> TASK OBJECTIVE: Reproduce exactly the line that includes "answers (.unfreeze pf0" and all lines after it, ending with the last line of the data.

== Segment start ==

/-- A touched block of a step with a dense gradient. -/
def stepState : State :=
  { engine (running .step) 0xA0000001 (leBytes 8 0) with
    mem := cells 0x10000 (entry.take 25 ++ [0x12, 0, 0, 0, 0, 0, 0] ++ leBytes 8 (bankAt 2 0x50000) ++ leBytes 8 (bankAt 2 0x60000)
      ++ entry.drop 48) ++ cells (bankAt 2 0x34000) (leBytes 8 0) ++ cells (bankAt 2 0x60000) [1] }

theorem test_step_reads : let e := stepState.curEntry 0
    stepState.curPass 0 = some .step ∧ stepState.readTrouble 0 (maskRange e 0 ++ ((e.gradRanges 0) ++ [(e.tagOf 0, 8)])) = none
      ∧ stepState.journalPhase (stepState.journalNext 0) = 0 ∧ (stepState.variant e.variant).rule ≠ 3
      ∧ stepState.entryTrouble 0 e = none ∧ e.dense = true
      ∧ stepState.readTrouble 0 (stepState.liveReads 0 e 0) = none
      ∧ stepState.passedOver e 0 = false ∧ stepState.blockTouched e 0 5 = true
      ∧ stepState.loadNat (e.tagOf 0) 4 ≠ (stepState.upd 0).wpn % 2 ^ 32
      ∧ stepState.readTrouble 0 (e.stepReads stepState.compat 0) = none ∧ stepState.checkDue 0 5 = false := by decide +kernel

theorem test_step_begin : stepState.entryBegin 0 (stepState.curEntry 0) = stepState :=
  State.entryBegin_plain _ _ _ (by decide +kernel)

/-- The writes of the step update. -/
def stepWriting : List (Nat × List Byte) :=
  let e := stepState.curEntry 0
  let g := unscale 0 (stepState.blockGrads e 0 5)
  let s1 := stepState.count (Reg.UPD_NF_GRAD 0) g.2
  let n := s1.stepBlock 0 e 0 g.1
  s1.stepWrites 0 e 0 n (s1.copiesOf e stepState.compat 0 n.xs).1

theorem test_step_writes : stepWriting.map (fun w => (w.1, w.2.length)) =
    [(0x20000, 288), (bankAt 2 0x30000, 512), (bankAt 2 0x31000, 8), (0x20005, 1), (bankAt 2 0x32000, 768), (0x20005, 1), (bankAt 2 0x34000, 4), (0x20005, 1)] := by
  have hg : (unscale 0 (stepState.blockGrads (stepState.curEntry 0) 0 5)).1.length = 256 := by
    rw [length_unscale, State.length_blockGrads]
  unfold stepWriting
  dsimp only
  generalize unscale 0 (stepState.blockGrads (stepState.curEntry 0) 0 5) = g at hg
  have hc : (stepState.count (Reg.UPD_NF_GRAD 0) g.2).compat = false := by
    unfold State.compat State.flag
    rw [reg_count _ _ _ (by decide) (by decide) (by decide) (by decide)]
    decide +kernel
  have hj : (stepState.count (Reg.UPD_NF_GRAD 0) g.2).journalNext 0 = 0x20000 := by
    unfold State.journalNext State.journalAt State.journalLen State.fld
    rw [hc, reg_count _ _ _ (by decide) (by decide) (by decide) (by decide)]
    have hu : (stepState.count (Reg.UPD_NF_GRAD 0) g.2).upds = stepState.upds := by
      rw [show _ = _ from announces_count stepState (Reg.UPD_NF_GRAD 0) g.2]
    unfold State.upd
    rw [hu]
    decide +kernel
  have h := State.length_stepBlock (stepState.count (Reg.UPD_NF_GRAD 0) g.2) 0 (stepState.curEntry 0) 0 g.1 hc hg
  have he : (stepState.curEntry 0).fwd.fmt = 8 ∧ (stepState.curEntry 0).bwd = false := by decide +kernel
  rw [State.sizes_stepWrites _ _ _ _ _ _ hc h.1 h.2.1 h.2.2.1 h.2.2.2, hj]
  have hw : ∀ (s : State) xs, (s.copiesOf (stepState.curEntry 0) stepState.compat 0 xs).1 = [] := by
    intro s xs
    simp [State.copiesOf, State.sideOf, he]
  rw [hw]
  decide +kernel

theorem test_step_places : ∀ w ∈ [(0x20000, 288), (bankAt 2 0x30000, 512), (bankAt 2 0x31000, 8), (0x20005, 1), (bankAt 2 0x32000, 768), (0x20005, 1), (bankAt 2 0x34000, 4),
      (bankAt 2 0x33000, 512), (bankAt 2 0x34004, 4)], stepState.updMay 0 w.1 w.2 true = true ∧ PlainAt stepState w.1 w.2 := by decide +kernel

/-- An outer application of round 7 from host memory. -/
def applyState : State :=
  (engine (running (.outer 0 0 7 false true 0)) 0xA0000001 (leBytes 8 0)).setReg Reg.UPD_SNAP1 (bankAt 2 0x40000)

theorem test_outer_block : let e := applyState.curEntry 0
    applyState.curPass 0 = some (.outer 0 0 7 false true 0) ∧ applyState.readTrouble 0 (maskRange e 0 ++ [(e.tagOf 0, 8)]) = none
      ∧ applyState.passedOver e 0 = false ∧ applyState.outerRecorded 0 7 (applyState.loadNat (e.tagOf 0 + 4) 4) = false
      ∧ applyState.journalPhase (applyState.journalNext 0) = 0 ∧ applyState.outerGone (some ⟨false, true, applyState.ringDie 0, 0⟩) 0 = false
      ∧ applyState.readTrouble 0 (applyState.outerReads e 0 7) = none := by decide +kernel

theorem test_outer_lengths : let e := applyState.curEntry 0
    let b := applyState.outerBlock e 0 7 (some ⟨false, true, applyState.ringDie 0, 0⟩)
    (b.1.length = 768 ∧ b.2.1.length = 512) ∧ (applyState.copiesOf e false 0 []).1 = [] :=
  ⟨State.length_outerBlock _ _ _ _ _ (by decide), by decide⟩

theorem test_null_block : (engine (running (.null 7 none)) 0xA0000001 (leBytes 8 0)).curPass 0 = some (.null 7 none)
    ∧ (engine (running (.null 7 none)) 0xA0000001 (leBytes 8 0)).outerGone none 0 = false := by decide +kernel

theorem test_derive_block : let s := engine (running (.derive_ 0 0 0 1)) 0xA0000001 (leBytes 8 0)
    s.curPass 0 = some (.derive_ 0 0 0 1) ∧ s.blockRegs 0 = [] ∧ MapReadable s 0 ∧ s.readTrouble 0 [((s.curEntry 0).masterOf s.compat 0, masterSize s.compat)] = none
      ∧ answers (.reDerivationBlock 0) s (fun t => decide (t.reg (Reg.UPD_BLOCKS 0) = 1)) = true := by decide +kernel

theorem test_step_frozen : let s := engine (running .step) 0x20000001 (leBytes 8 0)
    s.curPass 0 = some .step ∧ s.blockFrozen (s.curEntry 0) 0 = true ∧ s.journalPhase (s.journalNext 0) = 0
      ∧ answers (.stepUpdateBlock 0) s (fun t => decide (t.reg (Reg.UPD_FROZEN 0) = 1)) = true := by decide +kernel

theorem test_step_again : let s := engine (running .step) 0xA0000001 [5, 0, 0, 0, 0, 0, 0, 0]
    s.passedOver (s.curEntry 0) 0 = false ∧ s.loadNat ((s.curEntry 0).tagOf 0) 4 = (s.upd 0).wpn % 2 ^ 32
      ∧ answers (.stepUpdateBlock 0) s (fun t => decide (t.reg (Reg.UPD_BLOCKS 0) = 0 ∧ t.reg (Reg.UPD_UNTOUCHED 0) = 0 ∧ t.mem = s.mem)) = true := by
  decide +kernel

theorem test_step_untouched : let s := engine { running .step with wpn := 6 } 0xA0000001 (leBytes 8 0)
    s.blockTouched (s.curEntry 0) 0 6 = false ∧ s.gradLost 0 (s.curEntry 0) 0 = false
      ∧ answers (.stepUpdateBlock 0) s (fun t => decide (t.reg (Reg.UPD_BLOCKS 0) = 0 ∧ t.reg (Reg.UPD_UNTOUCHED 0) = 1 ∧ t.mem = s.mem)) = true := by
  decide +kernel

/-- A FACTORED entry without a factor region is passed over as a frozen one, and counted (R229). -/
theorem test_factorless : let s := engine (running .step) 0xA0000003 (leBytes 8 0)
    s.blockFrozen (s.curEntry 0) 0 = false ∧ s.entryTrouble 0 (s.curEntry 0) = none ∧ (s.entryBegin 0 (s.curEntry 0)).passedOver (s.curEntry 0) 0 = true
      ∧ answers (.stepUpdateBlock 0) s (fun t => decide (t.reg (Reg.UPD_FROZEN 0) = 1 ∧ t.reg (Reg.UPD_RULE_MISMATCH 0) = 1)) = true := by decide +kernel

theorem test_outer_again : let s := engine { running (.null 7 none) with resumed := true } 0xA0000001 [0, 0, 0, 0, 7, 0, 0, 0]
    s.outerRecorded 0 7 (s.loadNat ((s.curEntry 0).tagOf 0 + 4) 4) = true
      ∧ s.readTrouble 0 (maskRange (s.curEntry 0) 0 ++ [((s.curEntry 0).tagOf 0, 8)]) = none
      ∧ answers (.nullStepBlock 0) s (fun t => decide (t.reg (Reg.UPD_BLOCKS 0) = 0 ∧ t.mem = s.mem)) = true := by decide +kernel

/-- A sweep of the entry's block. -/
def sweepState : State :=
  engine { running := true, sweeping := true, due := [.sweep 0 0], wpn := 5 } 0xA0000001 (leBytes 8 0)

theorem test_sweep_block : sweepState.updWorks 0 = true
    ∧ sweepState.readTrouble 0 [((sweepState.curEntry 0).masterOf sweepState.compat 0, masterSize sweepState.compat)] = none
    ∧ answers (.sweepBlock 0) sweepState (fun t => decide (t.reg (Reg.UPD_DEV_CHECKED 0) = 1)) = true := by decide +kernel

/-- An engine that rolls its journal forward. -/
def recoverState : State :=
  (engine { recovering := true, todo := true } 0xA0000001 (leBytes 8 0)).setUnit (.upd 0) { phase := .probation }

theorem test_roll_forward : recoverState.wardPowered 5 = true ∧ (∀ i < recoverState.journalLen 0, recoverState.journalPhase (recoverState.ringAt 0 (recoverState.journalMode 0) i) ≤ 1)
    ∧ PlainAt recoverState (recoverState.ringAt 0 (recoverState.journalMode 0) 0) (journalSize (recoverState.journalMode 0) * recoverState.journalLen 0) := by decide +kernel

/-- Its journal holds one entry of KIND 1 in PHASE 3. -/
def redoState : State :=
  { recoverState with mem := Mem.write recoverState.mem 0x20000 ((journalBytes 5 1 0 0 0 0 false []).set 5 3 ++ List.replicate 32 0) }

theorem test_roll_entry : let s := redoState
    let d := s.load (s.ringAt 0 (s.journalMode 0) 0) (journalSize (s.journalMode 0))
    (0 < s.journalLen 0 ∧ s.journalPhase (s.ringAt 0 (s.journalMode 0) 0) = 3 ∧ fieldAt d 5 1 = 3)
      ∧ (∀ x < s.journalLen 0, x ≠ 0 → s.journalPhase (s.ringAt 0 (s.journalMode 0) x) = 0)
      ∧ s.redoTrouble 0 (s.ringAt 0 (s.journalMode 0) 0) d = none
      ∧ (∀ w ∈ (s.redoWrites 0 (s.ringAt 0 (s.journalMode 0) 0) d).1, overlaps w.1 w.2.length (s.ringAt 0 (s.journalMode 0) 0 + 0xE) 1 = false)
      ∧ (s.redoWrites 0 (s.ringAt 0 (s.journalMode 0) 0) d).1 = [(bankAt 2 0x34000, [5, 0, 0, 0]), (0x20005, [0])]
      ∧ answers (.rollForward 0) s (fun t => decide (t.load (bankAt 2 0x34000) 4 = [5, 0, 0, 0] ∧ t.reg (Reg.UPD_ROLLFWD 0) = 1)) = true := by
  decide +kernel

/-- The engine's map and the block in progress name no register, and the map's entries read without error. -/
theorem test_map_reads : (MapReadable stepState 0 ∧ stepState.blockRegs 0 = [] ∧ stepState.gradLost 0 (stepState.curEntry 0) 0 = false)
    ∧ (MapReadable applyState 0 ∧ applyState.blockRegs 0 = []) ∧ sweepState.blockRegs 0 = [] ∧ recoverState.mapRegs 0 = [] := by decide +kernel

/-- A resumed step update whose gradient region has begun the next step. -/
theorem test_grad_lost : let s := engine { running .step with resumed := true } 0xA0000001 (leBytes 8 0)
    let t : State := { s with
      mem := cells 0x10000 entry ++ cells (bankAt 0 0) (List.replicate 128 0)
        ++ cells (bankAt 0 32768) ([5, 0, 0, 0, 0, 0, 1, 0] ++ List.replicate 56 0) ++ cells (bankAt 2 0x34000) (leBytes 8 0) }
    t.gradLost 0 (t.curEntry 0) 0 = true ∧ MapReadable t 0 ∧ t.blockRegs 0 = []
      ∧ answers (.stepUpdateBlock 0) t (fun u => u.flag Reg.FLT_JOB 31 && decide (u.mem = t.mem)) = true := by decide +kernel

/-- The entry's state lies in register space, at the engine's own page. -/
def regEntry (p : UpdPass) (u : UpdEng) : State :=
  { engine { u with due := [p] } 0xA0000001 (leBytes 8 0) with
    mem := cells 0x10000 (entry.take 48 ++ leBytes 8 (0x300000000000 + pgWPC) ++ entry.drop 56) }

theorem test_block_regs : ∀ p ∈ [UpdPass.step, .outer 0 0 7 false true 0, .null 7 none, .derive_ 0 0 0 1],
    (regEntry p { todo := true, running := true, wpn := 5 }).curPass 0 = some p
      ∧ (regEntry p { todo := true, running := true, wpn := 5 }).blockRegs 0 ≠ [] := by decide +kernel

theorem test_map_regs : let s := (regEntry .step { recovering := true, todo := true }).setUnit (.upd 0) { phase := .probation }
    (s.upd 0).recovering = true ∧ s.wardPowered 5 = true ∧ s.mapRegs 0 ≠ [] := by decide +kernel

theorem test_engine_unfreeze : let s := ready.setUnit (.upd 47) { frozen := true, code := 7 }
    MayCommand s pf0 (pgUPD 47) ∧ answers (.engineUnfreeze pf0 47) s (fun t => decide ((t.unit (.upd 47)).frozen = false
      ∧ (t.unit (.upd 47)).code = 1 ∧ (t.unit (.upd 47)).prev = 7)) = true := by decide +kernel

theorem test_var_stage : MayCommand ready pf0 pgUPDC ∧ ready.varStaged.length < 256
    ∧ answers (.updVarStage pf0) (ready.setFld Reg.UPD_VAR_SEL 7 0 255) (fun t => decide (t.varStaged.map Prod.fst = [255])) = true := by decide +kernel

theorem test_var_read : let s := { ready.setFld Reg.UPD_VAR_SEL 7 0 255 with variants := [(255, { lr := 0x3F800000 })] }
    answers (.updVarRead pf0) s (fun t => decide (t.reg Reg.UPD_VAR_LR = 0x3F800000)) = true := by decide +kernel

theorem test_slow_tier : inSlowWindow 0x100000000000 = true ∧ ready.wardPowered 5 = true ∧ ready.serving .slowTier = true
    ∧ populated 0x100000000000 4 = true ∧ ready.badBursts = [] := by
  refine ⟨by decide, by decide, by decide, ?_, rfl⟩
  unfold populated runEnd
  cases Config.orderIs1T <;> decide

theorem test_slow_tier_fenced : (ready.setUnit .slowTier { phase := .draining }).serving .slowTier = false
    ∧ answers (.slowTierAccess .side 0x100000000000 (.read 4) .clean) (ready.setUnit .slowTier { phase := .draining })
        (fun t => decide (t.out.getLast? = some (.reply .side 1 []))) = true := by decide +kernel

/-- A burst of the slow tier that has been written reads without error; offset 0x100000000004 lies in it. -/
theorem test_slow_tier_sound : ({ ready with mem := cells 0x100000000000 (List.replicate 64 7) } : State).uncorrectable 0x100000000000 4 = false
    ∧ (0x100000000004 : BitVec 48).toNat / 64 * 64 < 0x100000000000 + 4
    ∧ 0x100000000000 < (0x100000000004 : BitVec 48).toNat / 64 * 64 + 64 := by decide +kernel

/-- A burst that has given an error; a write of it whole, or of its first half. -/
theorem test_slow_tier_bad : ({ ready with badBursts := [0x100000000000] } : State).badBurst 0x100000000000 4 = some 0x100000000000
    ∧ ({ ready with badBursts := [0x100000000000] } : State).serving .slowTier = true
    ∧ 0x100000000000 ≤ (0x100000000004 : BitVec 48).toNat / 64 * 64 ∧ (0x100000000004 : BitVec 48).toNat / 64 * 64 + 64 ≤ 0x100000000000 + 64
    ∧ 0x100000000000 + 32 < (0x100000000004 : BitVec 48).toNat / 64 * 64 + 64 := by decide +kernel

theorem test_slow_tier_beyond : inSlowWindow 0x11FFFFFFFFC0 = true ∧ populated 0x11FFFFFFFFC0 4 = false := by
  refine ⟨by decide, ?_⟩
  unfold populated runEnd
  cases Config.orderIs1T <;> decide

/-! ### Register pages, BAR4, scale and arbiters -/

/-- PF0 may write the header of a page whose ward has power. -/
theorem header_pf0 (s : State) (page : BitVec 28) (p : Nat) (k : PageKind) (hf : s.pathFrozen pf0 = false)
    (hp : pageBase page.toNat = p) (h0 : p % 0x1000 = 0) (hk : ∃ i, pageOf p = some (k, i)) (hw : s.wardPowered (p / 0x1000000) = true) :
    MayHeader s pf0 page p k := ⟨hf, fun o _ => by rw [hp]; rfl, h0, hk, rfl, hw⟩

theorem test_header : MayHeader ready pf0 pgTH pgTH .th := header_pf0 _ _ _ _ (by decide +kernel) (by decide +kernel) (by decide +kernel) ⟨0, by decide +kernel⟩ (by decide +kernel)

theorem test_event_words : answers (.evtEnableWrite pf0 pgTH 0xFFFFFFFF) ready (fun t => decide (t.reg (pgTH + Hdr.EVT_ENABLE) = 0xFFFFFFFF)) = true
    ∧ answers (.evtForce pf0 pgTH 0xFFFFFFFF) ready (fun t => decide (t.reg (pgTH + Hdr.EVT_STATUS) = PageKind.th.events)) = true
    ∧ answers (.evtStatusClear pf0 pgTH 1) (ready.setReg (pgTH + Hdr.EVT_STATUS) 0x300) (fun t => decide (t.reg (pgTH + Hdr.EVT_STATUS) = 0x300)) = true := by
  decide +kernel

/-- A cipher die whose epoch has no numbers left: event 8 of its page stands until the next switch (R323). -/
theorem test_event_stands : let s := ready.setReg (Reg.CPH_FRAME 1) (2 ^ 63 - 1)
    (s.standing (pgCPHD 1)).testBit 8 = true ∧ answers (.evtStatusClear pf0 (BitVec.ofNat 28 (pgCPHD 1)) 0x100)
      (s.setReg (pgCPHD 1 + Hdr.EVT_STATUS) 0x100) (fun t => t.flag (pgCPHD 1 + Hdr.EVT_STATUS) 8) = true := by decide +kernel

theorem test_unfreeze : let s := ready.setUnit (.upd 47) { frozen := true, code := 7 }
    MayHeader s pf0 (BitVec.ofNat 28 (pgUPD 47)) (pgUPD 47) .upd ∧ unitOfPage (pgUPD 47) = some (.upd 47)
      ∧ (s.unit (.upd 47)).frozen = true ∧ (s.unit (.upd 47)).phase = .normal
      ∧ answers (.unfreeze pf0 (BitVec.ofNat 28 (pgUPD 47))) s (fun t => decide ((t.unit (.upd 47)).frozen = false)) = true :=
  ⟨header_pf0 _ _ _ _ (by decide +kernel) (by decide +kernel) (by decide +kernel) ⟨47, by decide +kernel⟩ (by decide +kernel), by decide +kernel, by decide +kernel, by decide +kernel, by decide +kernel⟩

== Segment end ==

> RESPONSE:
      ∧ answers (.unfreeze pf0 (BitVec.ofNat 28 (pgUPD 47))) s (fun t => decide ((t.unit (.upd 47)).frozen = false)) = true :=
  ⟨header_pf0 _ _ _ _ (by decide +kernel) (by decide +kernel) (by decide +kernel) ⟨47, by decide +kernel⟩ (by decide +kernel), by decide +kernel, by decide +kernel, by decide +kernel, by decide +kernel⟩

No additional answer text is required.